Expropriation, Valuation and Compensation in Ethiopia
2014 (English)Doctoral thesis, comprehensive summary (Other academic)
This study examines how the expropriation, valuation and compensation process are carried out in Ethiopia when privately held land and attached real properties are taken for public and private investment purposes. The study examines three case studies, inquiring whether the process of expropriation and valuation are transparent and justified or not and the compensation paid is fair and reasonable from an international perspective. A valid with theoretical background, the study examines practical problems that faced expropriatees and searches for possible theoretical explanations. The study also assesses whether there is a gap between the laws and the practice undertake on the ground.

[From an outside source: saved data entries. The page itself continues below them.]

-- ==== Sys2Proof/Machine/Predictor.lean ====
section
/-! DEFINITION. The branch predictor (spec 42_branch_predictor). -/

namespace Sys2Proof.Machine

/-- `idx(rec) = PRED_INDEX(op, fetchedPC)` (R261): by default pc[13:2] for every op. -/
def predIndex (cfg : CoreConfig) (op : BranchOp) (pc : Word) : Nat :=
  match cfg.predIndex with
  | .pcBits => (pc.extractLsb' 2 12).toNat
  | .supplied => (Config.suppliedPredIndex op pc).val

/-- "Lookup returns taken iff counter ≥ 2" (R263). -/
def predictsTaken (counter : BitVec 2) : Bool := decide (2 ≤ counter.toNat)

/-- Saturate-increment on taken, saturate-decrement on not-taken (R264). -/
def updateCounter (counter : BitVec 2) (taken : Bool) : BitVec 2 :=
  if taken then (if counter = 3 then 3 else counter + 1)
  else (if counter = 0 then 0 else counter - 1)

/-- The prediction IF makes for a branch fetched at pc (R262, R265). -/
def State.prediction (s : State) (op : BranchOp) (pc : Word) : Bool :=
  s.cfg.predictionEnabled && predictsTaken (s.pt.read (predIndex s.cfg op pc))

/-- `predictAtIF(rec)` (R262): it runs after `PC <- fetchedPC + 4`, reads PT and does not write it. -/
def predictAtIF (op : BranchOp) (offset : BitVec 16) (r : InFlight) (s : State) : State :=
  let taken := s.prediction op r.fetchedPC
  { s with
    pc := if taken then branchTarget r.fetchedPC offset else s.pc
    slotIF := some { r with predictedTaken := taken }
    outcome := .ok }

/-- PT after the EX of a predicted branch (R264, R265). -/
def State.trainPredictor (s : State) (op : BranchOp) (pc : Word) (taken : Bool) : State :=
  if s.cfg.predictionEnabled then
    let i := predIndex s.cfg op pc
    { s with pt := s.pt.write i (updateCounter (s.pt.read i) taken) }
  else s

/-- What EX returns for a branch (R410): the prediction is compared with the outcome, not the addresses (D59). -/
def branchOutcome (r : InFlight) (offset : BitVec 16) (taken : Bool) : StageOutcome :=
  if r.predictedTaken && !taken then .misprediction (r.fetchedPC + 4)
  else if !r.predictedTaken && taken then .misprediction (branchTarget r.fetchedPC offset)
  else .ok

end Sys2Proof.Machine
end

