/-! ### Sources and destinations as the instruction rules list them (R212, R33) -/

/-- `srcs` with the latch each goes to: R281 to R317, R340, R349, R350, R370, R371, R410 to R419, R423, R425, R440 to R471. -/
def Instr.operands : Instr → Operands
  | .dadd _ rs rt | .daddu _ rs rt | .dsub _ rs rt | .dsubu _ rs rt | .add _ rs rt | .addu _ rs rt
  | .sub _ rs rt | .subu _ rs rt | .and _ rs rt | .or _ rs rt | .xor _ rs rt | .slt _ rs rt | .sltu _ rs rt
  | .movz _ rs rt | .movn _ rs rt => { a := some (.gpr rs), b := some (.gpr rt) }
  | .sllv _ rt rs | .srlv _ rt rs | .srav _ rt rs | .dsllv _ rt rs | .dsrlv _ rt rs | .dsrav _ rt rs =>
    { a := some (.gpr rs), b := some (.gpr rt) }
  | .daddi _ rs _ | .daddiu _ rs _ | .addi _ rs _ | .addiu _ rs _ | .andi _ rs _ | .ori _ rs _ | .xori _ rs _
  | .slti _ rs _ | .sltiu _ rs _ => { a := some (.gpr rs) }
  | .sll _ rt _ | .srl _ rt _ | .sra _ rt _ | .dsll _ rt _ | .dsrl _ rt _ | .dsra _ rt _ => { b := some (.gpr rt) }
  | .lui _ _ => {}
  | .dmult rs rt | .dmultu rs rt | .mult rs rt | .multu rs rt | .ddiv rs rt | .ddivu rs rt | .div rs rt
  | .divu rs rt => { a := some (.gpr rs), b := some (.gpr rt) }
  | .mfhi _ => { a := some .hi }
  | .mflo _ => { a := some .lo }
  | .lb _ _ base | .lbu _ _ base | .lh _ _ base | .lhu _ _ base | .lw _ _ base | .lwu _ _ base | .ld _ _ base
  | .lwc1 _ _ base | .ldc1 _ _ base => { a := some (.gpr base) }
  | .sb rt _ base | .sh rt _ base | .sw rt _ base | .sd rt _ base => { a := some (.gpr base), b := some (.gpr rt) }
  | .swc1 ft _ base | .sdc1 ft _ base => { a := some (.gpr base), b := some (.fpr ft) }
  | .beq rs rt _ | .bne rs rt _ => { a := some (.gpr rs), b := some (.gpr rt) }
  | .beqz rs _ | .bnez rs _ | .bgez rs _ => { a := some (.gpr rs) }
  | .bc1f _ _ | .bc1t _ _ | .j _ | .jal _ => {}
  | .jr rs | .jalr _ rs => { a := some (.gpr rs) }
  | .addD _ fs ft | .subD _ fs ft | .mulD _ fs ft | .divD _ fs ft | .cEqD _ fs ft | .cLtD _ fs ft
  | .cUnD _ fs ft => { a := some (.fpr fs), b := some (.fpr ft) }
  | .cvtLD _ fs | .cvtWD _ fs | .cvtDL _ fs | .cvtDW _ fs | .movD _ fs => { a := some (.fpr fs) }
  | .movfD _ fs _ | .movtD _ fs _ => { a := some (.fpr fs) }
  | .movzD _ fs rt | .movnD _ fs rt => { a := some (.fpr fs), c := some (.gpr rt) }
  | .mtc1 rt _ | .dmtc1 rt _ | .ctc1 rt => { c := some (.gpr rt) }
  | .mfc1 _ fs | .dmfc1 _ fs => { a := some (.fpr fs) }
  | .cfc1 _ | .halt | .nop | .brk _ => {}
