-- ==== Sys2Proof/Laws/State.lean ====
section
/-! SUPPORT. One lemma for each field of State and each named update: what the update leaves, or the value it gives. -/

namespace Sys2Proof.Machine

/-- A fold of updates that each leave a view of the state leaves that view. -/
theorem foldl_view {α β : Type} (g : State → α) (f : State → β → State) (h : ∀ s x, g (f s x) = g s) (l : List β) :
    ∀ s, g (l.foldl f s) = g s := by
  induction l with
  | nil => intro s; rfl
  | cons x xs ih => intro s; rw [List.foldl_cons, ih, h]

/-! ### done -/

@[simp] theorem State.done_gpr (s : State) (o : StageOutcome) : (s.done o).gpr = s.gpr := rfl
@[simp] theorem State.done_fpr (s : State) (o : StageOutcome) : (s.done o).fpr = s.fpr := rfl
@[simp] theorem State.done_hi (s : State) (o : StageOutcome) : (s.done o).hi = s.hi := rfl
@[simp] theorem State.done_lo (s : State) (o : StageOutcome) : (s.done o).lo = s.lo := rfl
@[simp] theorem State.done_rcGpr (s : State) (o : StageOutcome) : (s.done o).rcGpr = s.rcGpr := rfl
@[simp] theorem State.done_rcFpr (s : State) (o : StageOutcome) : (s.done o).rcFpr = s.rcFpr := rfl
@[simp] theorem State.done_rcHi (s : State) (o : StageOutcome) : (s.done o).rcHi = s.rcHi := rfl
@[simp] theorem State.done_rcLo (s : State) (o : StageOutcome) : (s.done o).rcLo = s.rcLo := rfl
@[simp] theorem State.done_pc (s : State) (o : StageOutcome) : (s.done o).pc = s.pc := rfl
@[simp] theorem State.done_lastFetchedPC (s : State) (o : StageOutcome) : (s.done o).lastFetchedPC = s.lastFetchedPC := rfl
@[simp] theorem State.done_fcsr (s : State) (o : StageOutcome) : (s.done o).fcsr = s.fcsr := rfl
@[simp] theorem State.done_slotIF (s : State) (o : StageOutcome) : (s.done o).slotIF = s.slotIF := rfl
@[simp] theorem State.done_slotID (s : State) (o : StageOutcome) : (s.done o).slotID = s.slotID := rfl
@[simp] theorem State.done_slotEX (s : State) (o : StageOutcome) : (s.done o).slotEX = s.slotEX := rfl
@[simp] theorem State.done_slotMEM (s : State) (o : StageOutcome) : (s.done o).slotMEM = s.slotMEM := rfl
@[simp] theorem State.done_slotWB (s : State) (o : StageOutcome) : (s.done o).slotWB = s.slotWB := rfl
@[simp] theorem State.done_pt (s : State) (o : StageOutcome) : (s.done o).pt = s.pt := rfl
@[simp] theorem State.done_mem (s : State) (o : StageOutcome) : (s.done o).mem = s.mem := rfl
@[simp] theorem State.done_im (s : State) (o : StageOutcome) : (s.done o).im = s.im := rfl
@[simp] theorem State.done_hostLoaded (s : State) (o : StageOutcome) : (s.done o).hostLoaded = s.hostLoaded := rfl
@[simp] theorem State.done_cfg (s : State) (o : StageOutcome) : (s.done o).cfg = s.cfg := rfl
@[simp] theorem State.done_status (s : State) (o : StageOutcome) : (s.done o).status = s.status := rfl
@[simp] theorem State.done_haltFetched (s : State) (o : StageOutcome) : (s.done o).haltFetched = s.haltFetched := rfl
@[simp] theorem State.done_cycles (s : State) (o : StageOutcome) : (s.done o).cycles = s.cycles := rfl
@[simp] theorem State.done_retired (s : State) (o : StageOutcome) : (s.done o).retired = s.retired := rfl
@[simp] theorem State.done_rawStalls (s : State) (o : StageOutcome) : (s.done o).rawStalls = s.rawStalls := rfl
@[simp] theorem State.done_mispredictions (s : State) (o : StageOutcome) : (s.done o).mispredictions = s.mispredictions := rfl
@[simp] theorem State.done_trace (s : State) (o : StageOutcome) : (s.done o).trace = s.trace := rfl
@[simp] theorem State.done_phase (s : State) (o : StageOutcome) : (s.done o).phase = s.phase := rfl

@[simp] theorem State.done_outcome (s : State) (o : StageOutcome) : (s.done o).outcome = o := rfl

/-! ### enter -/

@[simp] theorem State.enter_gpr (s : State) (st : Stage) : (s.enter st).gpr = s.gpr := rfl
@[simp] theorem State.enter_fpr (s : State) (st : Stage) : (s.enter st).fpr = s.fpr := rfl
@[simp] theorem State.enter_hi (s : State) (st : Stage) : (s.enter st).hi = s.hi := rfl
@[simp] theorem State.enter_lo (s : State) (st : Stage) : (s.enter st).lo = s.lo := rfl
@[simp] theorem State.enter_rcGpr (s : State) (st : Stage) : (s.enter st).rcGpr = s.rcGpr := rfl
@[simp] theorem State.enter_rcFpr (s : State) (st : Stage) : (s.enter st).rcFpr = s.rcFpr := rfl
@[simp] theorem State.enter_rcHi (s : State) (st : Stage) : (s.enter st).rcHi = s.rcHi := rfl
@[simp] theorem State.enter_rcLo (s : State) (st : Stage) : (s.enter st).rcLo = s.rcLo := rfl
@[simp] theorem State.enter_pc (s : State) (st : Stage) : (s.enter st).pc = s.pc := rfl
@[simp] theorem State.enter_lastFetchedPC (s : State) (st : Stage) : (s.enter st).lastFetchedPC = s.lastFetchedPC := rfl
@[simp] theorem State.enter_fcsr (s : State) (st : Stage) : (s.enter st).fcsr = s.fcsr := rfl
@[simp] theorem State.enter_slotIF (s : State) (st : Stage) : (s.enter st).slotIF = s.slotIF := rfl
@[simp] theorem State.enter_slotID (s : State) (st : Stage) : (s.enter st).slotID = s.slotID := rfl
@[simp] theorem State.enter_slotEX (s : State) (st : Stage) : (s.enter st).slotEX = s.slotEX := rfl
@[simp] theorem State.enter_slotMEM (s : State) (st : Stage) : (s.enter st).slotMEM = s.slotMEM := rfl
@[simp] theorem State.enter_slotWB (s : State) (st : Stage) : (s.enter st).slotWB = s.slotWB := rfl
@[simp] theorem State.enter_pt (s : State) (st : Stage) : (s.enter st).pt = s.pt := rfl
@[simp] theorem State.enter_mem (s : State) (st : Stage) : (s.enter st).mem = s.mem := rfl
@[simp] theorem State.enter_im (s : State) (st : Stage) : (s.enter st).im = s.im := rfl
@[simp] theorem State.enter_hostLoaded (s : State) (st : Stage) : (s.enter st).hostLoaded = s.hostLoaded := rfl
@[simp] theorem State.enter_cfg (s : State) (st : Stage) : (s.enter st).cfg = s.cfg := rfl
@[simp] theorem State.enter_status (s : State) (st : Stage) : (s.enter st).status = s.status := rfl
@[simp] theorem State.enter_haltFetched (s : State) (st : Stage) : (s.enter st).haltFetched = s.haltFetched := rfl
@[simp] theorem State.enter_cycles (s : State) (st : Stage) : (s.enter st).cycles = s.cycles := rfl
@[simp] theorem State.enter_retired (s : State) (st : Stage) : (s.enter st).retired = s.retired := rfl
@[simp] theorem State.enter_rawStalls (s : State) (st : Stage) : (s.enter st).rawStalls = s.rawStalls := rfl
@[simp] theorem State.enter_mispredictions (s : State) (st : Stage) : (s.enter st).mispredictions = s.mispredictions := rfl
@[simp] theorem State.enter_trace (s : State) (st : Stage) : (s.enter st).trace = s.trace := rfl

@[simp] theorem State.enter_phase (s : State) (st : Stage) : (s.enter st).phase = st := rfl
@[simp] theorem State.enter_outcome (s : State) (st : Stage) : (s.enter st).outcome = .ok := rfl

/-! ### setSlot -/

@[simp] theorem State.setSlot_gpr (s : State) (st : Stage) (o : Option InFlight) : (s.setSlot st o).gpr = s.gpr := by cases st <;> rfl
@[simp] theorem State.setSlot_fpr (s : State) (st : Stage) (o : Option InFlight) : (s.setSlot st o).fpr = s.fpr := by cases st <;> rfl
@[simp] theorem State.setSlot_hi (s : State) (st : Stage) (o : Option InFlight) : (s.setSlot st o).hi = s.hi := by cases st <;> rfl
@[simp] theorem State.setSlot_lo (s : State) (st : Stage) (o : Option InFlight) : (s.setSlot st o).lo = s.lo := by cases st <;> rfl
@[simp] theorem State.setSlot_rcGpr (s : State) (st : Stage) (o : Option InFlight) : (s.setSlot st o).rcGpr = s.rcGpr := by cases st <;> rfl
@[simp] theorem State.setSlot_rcFpr (s : State) (st : Stage) (o : Option InFlight) : (s.setSlot st o).rcFpr = s.rcFpr := by cases st <;> rfl
@[simp] theorem State.setSlot_rcHi (s : State) (st : Stage) (o : Option InFlight) : (s.setSlot st o).rcHi = s.rcHi := by cases st <;> rfl
@[simp] theorem State.setSlot_rcLo (s : State) (st : Stage) (o : Option InFlight) : (s.setSlot st o).rcLo = s.rcLo := by cases st <;> rfl
@[simp] theorem State.setSlot_pc (s : State) (st : Stage) (o : Option InFlight) : (s.setSlot st o).pc = s.pc := by cases st <;> rfl
@[simp] theorem State.setSlot_lastFetchedPC (s : State) (st : Stage) (o : Option InFlight) : (s.setSlot st o).lastFetchedPC = s.lastFetchedPC := by cases st <;> rfl
@[simp] theorem State.setSlot_fcsr (s : State) (st : Stage) (o : Option InFlight) : (s.setSlot st o).fcsr = s.fcsr := by cases st <;> rfl
@[simp] theorem State.setSlot_pt (s : State) (st : Stage) (o : Option InFlight) : (s.setSlot st o).pt = s.pt := by cases st <;> rfl
@[simp] theorem State.setSlot_mem (s : State) (st : Stage) (o : Option InFlight) : (s.setSlot st o).mem = s.mem := by cases st <;> rfl
@[simp] theorem State.setSlot_im (s : State) (st : Stage) (o : Option InFlight) : (s.setSlot st o).im = s.im := by cases st <;> rfl
@[simp] theorem State.setSlot_hostLoaded (s : State) (st : Stage) (o : Option InFlight) : (s.setSlot st o).hostLoaded = s.hostLoaded := by cases st <;> rfl
@[simp] theorem State.setSlot_cfg (s : State) (st : Stage) (o : Option InFlight) : (s.setSlot st o).cfg = s.cfg := by cases st <;> rfl
@[simp] theorem State.setSlot_status (s : State) (st : Stage) (o : Option InFlight) : (s.setSlot st o).status = s.status := by cases st <;> rfl
@[simp] theorem State.setSlot_haltFetched (s : State) (st : Stage) (o : Option InFlight) : (s.setSlot st o).haltFetched = s.haltFetched := by cases st <;> rfl
@[simp] theorem State.setSlot_cycles (s : State) (st : Stage) (o : Option InFlight) : (s.setSlot st o).cycles = s.cycles := by cases st <;> rfl
@[simp] theorem State.setSlot_retired (s : State) (st : Stage) (o : Option InFlight) : (s.setSlot st o).retired = s.retired := by cases st <;> rfl
@[simp] theorem State.setSlot_rawStalls (s : State) (st : Stage) (o : Option InFlight) : (s.setSlot st o).rawStalls = s.rawStalls := by cases st <;> rfl
@[simp] theorem State.setSlot_mispredictions (s : State) (st : Stage) (o : Option InFlight) : (s.setSlot st o).mispredictions = s.mispredictions := by cases st <;> rfl
@[simp] theorem State.setSlot_trace (s : State) (st : Stage) (o : Option InFlight) : (s.setSlot st o).trace = s.trace := by cases st <;> rfl
@[simp] theorem State.setSlot_phase (s : State) (st : Stage) (o : Option InFlight) : (s.setSlot st o).phase = s.phase := by cases st <;> rfl
@[simp] theorem State.setSlot_outcome (s : State) (st : Stage) (o : Option InFlight) : (s.setSlot st o).outcome = s.outcome := by cases st <;> rfl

The study reveals that expropriation as a concept and a land policy tool has economic and political justification and acceptance in Ethiopia. Similar to other developing countries, Ethiopia has faced enormous economic and social problems. The question of housing and other real estate construction for high population pressure, the development and investment questions, poor public utility facilities and other public interests are some of the problems that need the intervention of both the Federal and Regional governments. In order to facilitate these needs of the society, the Federal government, the City Administrations and/or Regional governments have been using “expropriation” as a meaningful and useful management tool. However, the field survey result reveals that different compensation standards among government institutions, inadequate compensation standards for loss of land use rights, lack of professional and certified property valuers, lack of reliable and up to date data and nontransparent expropriation and valuation procedures are some of the main problems that impend the proper and equitable implementation of expropriation, valuation and compensation in the country in general and the study areas in particular.

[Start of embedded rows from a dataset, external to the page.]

-- ==== Sys2Proof/Laws/Memory.lean ====
section
/-! SUPPORT. Data memory: what a load reads and what a store changes, under either byte order. -/

namespace Sys2Proof.Machine

/-! ### Numbers and their bytes -/

theorem byteOf_toNat (v : Word) (j : Nat) : (byteOf v j).toNat = v.toNat / 2 ^ (8 * j) % 256 := by
  simp [byteOf, BitVec.extractLsb'_toNat, Nat.shiftRight_eq_div_pow]

theorem numberOfBytes_big (bs : List Byte) : numberOfBytes .big bs = numberOfBytes .little bs.reverse := by
  simp [numberOfBytes, List.foldr_reverse]

theorem bytesOfNumber_big (n : Nat) (v : Word) : bytesOfNumber .big n v = (bytesOfNumber .little n v).reverse := by
  simp only [bytesOfNumber]
  apply List.ext_getElem
  · simp
  · intro i h1 h2
    simp [List.getElem_reverse]

@[simp] theorem bytesOfNumber_length (order : ByteOrder) (n : Nat) (v : Word) :
    (bytesOfNumber order n v).length = n := by
  cases order <;> simp [bytesOfNumber]

theorem numberOfBytes_little_append (bs : List Byte) (b : Byte) :
    numberOfBytes .little (bs ++ [b]) = numberOfBytes .little bs + b.toNat * 256 ^ bs.length := by
  induction bs with
  | nil => simp [numberOfBytes]
  | cons c cs ih =>
    simp only [numberOfBytes, List.cons_append, List.foldr_cons, List.length_cons] at ih ⊢
    rw [ih]; ring

theorem numberOfBytes_lt (order : ByteOrder) (bs : List Byte) : numberOfBytes order bs < 256 ^ bs.length := by
  have little : ∀ bs : List Byte, numberOfBytes .little bs < 256 ^ bs.length := by
    intro bs
    induction bs with
    | nil => simp [numberOfBytes]
    | cons c cs ih =>
      simp only [numberOfBytes, List.foldr_cons, List.length_cons] at ih ⊢
      have := c.isLt
      rw [pow_succ]; omega
  cases order with
  | little => exact little bs
  | big => rw [numberOfBytes_big, ← List.length_reverse]; exact little _

/-- The number of the low n bytes of a value is its low 8n bits. -/
theorem numberOfBytes_bytesOfNumber (order : ByteOrder) (n : Nat) (v : Word) :
    numberOfBytes order (bytesOfNumber order n v) = v.toNat % 2 ^ (8 * n) := by
  have little : ∀ n, numberOfBytes .little (bytesOfNumber .little n v) = v.toNat % 2 ^ (8 * n) := by
    intro n
    induction n with
    | zero => simp [numberOfBytes, bytesOfNumber, Nat.mod_one]
    | succ n ih =>
      have hs : bytesOfNumber .little (n + 1) v = bytesOfNumber .little n v ++ [byteOf v n] := by
        simp [bytesOfNumber, List.range_succ]
      have h2 : (2 : Nat) ^ (8 * (n + 1)) = 2 ^ (8 * n) * 256 := by rw [Nat.mul_succ, pow_add]; rfl
      have h3 : (256 : Nat) ^ n = 2 ^ (8 * n) := by rw [pow_mul]; rfl
      rw [hs, numberOfBytes_little_append, ih, byteOf_toNat, bytesOfNumber_length, h2, h3,
        Nat.mod_mul, Nat.mul_comm (2 ^ (8 * n))]
  cases order with
  | little => exact little n
  | big => rw [bytesOfNumber_big, numberOfBytes_big, List.reverse_reverse]; exact little n

/-! ### Where the bytes of a cell lie (R82) -/

/-- The bytes of a cell are listed within that cell. -/
theorem laneOf_div (order : ByteOrder) (a : Nat) : laneOf order a / 8 = a / 8 := by
  cases order <;> simp only [laneOf]; omega

theorem laneOf_injective (order : ByteOrder) {a b : Nat} (h : laneOf order a = laneOf order b) : a = b := by
  cases order <;> simp only [laneOf] at h <;> omega

theorem laneOf_lt (order : ByteOrder) {a bound : Nat} (hb : bound % 8 = 0) (h : a < bound) : laneOf order a < bound := by
  have := laneOf_div order a; omega

theorem Memory.byteAt_setByte_same {m : Memory} (h : Memory.wf m) (order : ByteOrder) (a : Nat) (b : Byte) :
    (m.setByte order a b).byteAt order a = b :=
  Memory.read_write_same h _ b

theorem Memory.byteAt_setByte_other (m : Memory) (order : ByteOrder) {a x : Nat} (b : Byte) (h : x ≠ a) :
    (m.setByte order a b).byteAt order x = m.byteAt order x :=
  Memory.read_write_other m b fun e => h (laneOf_injective order e)

theorem Memory.setByte_wf {m : Memory} (h : Memory.wf m) (order : ByteOrder) (a : Nat) (b : Byte) :
    Memory.wf (m.setByte order a b) :=
  Memory.write_wf h _ b

/-- Canonical memories whose bytes agree in one byte order are the same. -/
theorem Memory.ext_byteAt {m n : Memory} (hm : Memory.wf m) (hn : Memory.wf n) (order : ByteOrder)
    (h : ∀ a, m.byteAt order a = n.byteAt order a) : m = n := by
  refine Sparse.ext hm hn fun a => ?_
  have key : ∀ order a, ∃ b, laneOf order b = a := by
    intro order a
    refine ⟨laneOf order a, ?_⟩
    cases order <;> simp only [laneOf]; omega
  obtain ⟨b, rfl⟩ := key order a
  exact h b

/-! ### Stores -/

/-- Bytes outside a run of written bytes read as before. -/
theorem Memory.byteAt_writeBytes_outside (order : ByteOrder) (bs : List Byte) : ∀ (m : Memory) (a x : Nat),
    x < a ∨ a + bs.length ≤ x → (m.writeBytes order a bs).byteAt order x = m.byteAt order x := by
  induction bs with
  | nil => intros; rfl
  | cons b rest ih =>
    intro m a x h
    simp only [List.length_cons] at h
    rw [Memory.writeBytes, ih _ _ _ (by omega), Memory.byteAt_setByte_other _ _ _ (by omega)]

theorem Memory.writeBytes_wf (order : ByteOrder) (bs : List Byte) : ∀ {m : Memory}, Memory.wf m → ∀ a,
    Memory.wf (m.writeBytes order a bs) := by
  induction bs with
  | nil => intro m h _; exact h
  | cons b rest ih => intro m h a; exact ih (Memory.setByte_wf h order a b) _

Another emerging issue is how the land laws especially the expropriation and payment of compensation laws are applied. It is evident that the application of and adherence to legal provisions with consistency, transparency and objectivity; by the acquiring authorities in ensuring that fairness is done, seems to be quite crucial. On the other hand, non-adherence to such laws brings numerous implementation problems in such programs. Whereas the affected expropriatees need “fair treatment and compensation” the government wants to pay a “manageable compensation” so, this thesis argues for a reasonable compensation to be established by striking a balance between these two view points.
This study ends up by proposing that both the Federal and Regional governments should revise the land laws especially the expropriation and payment of compensation laws in such a way that it would define and protect property rights for the vulnerable groups both in urban and rural areas and where and when these rights are acquired “reasonable compensation” must be paid.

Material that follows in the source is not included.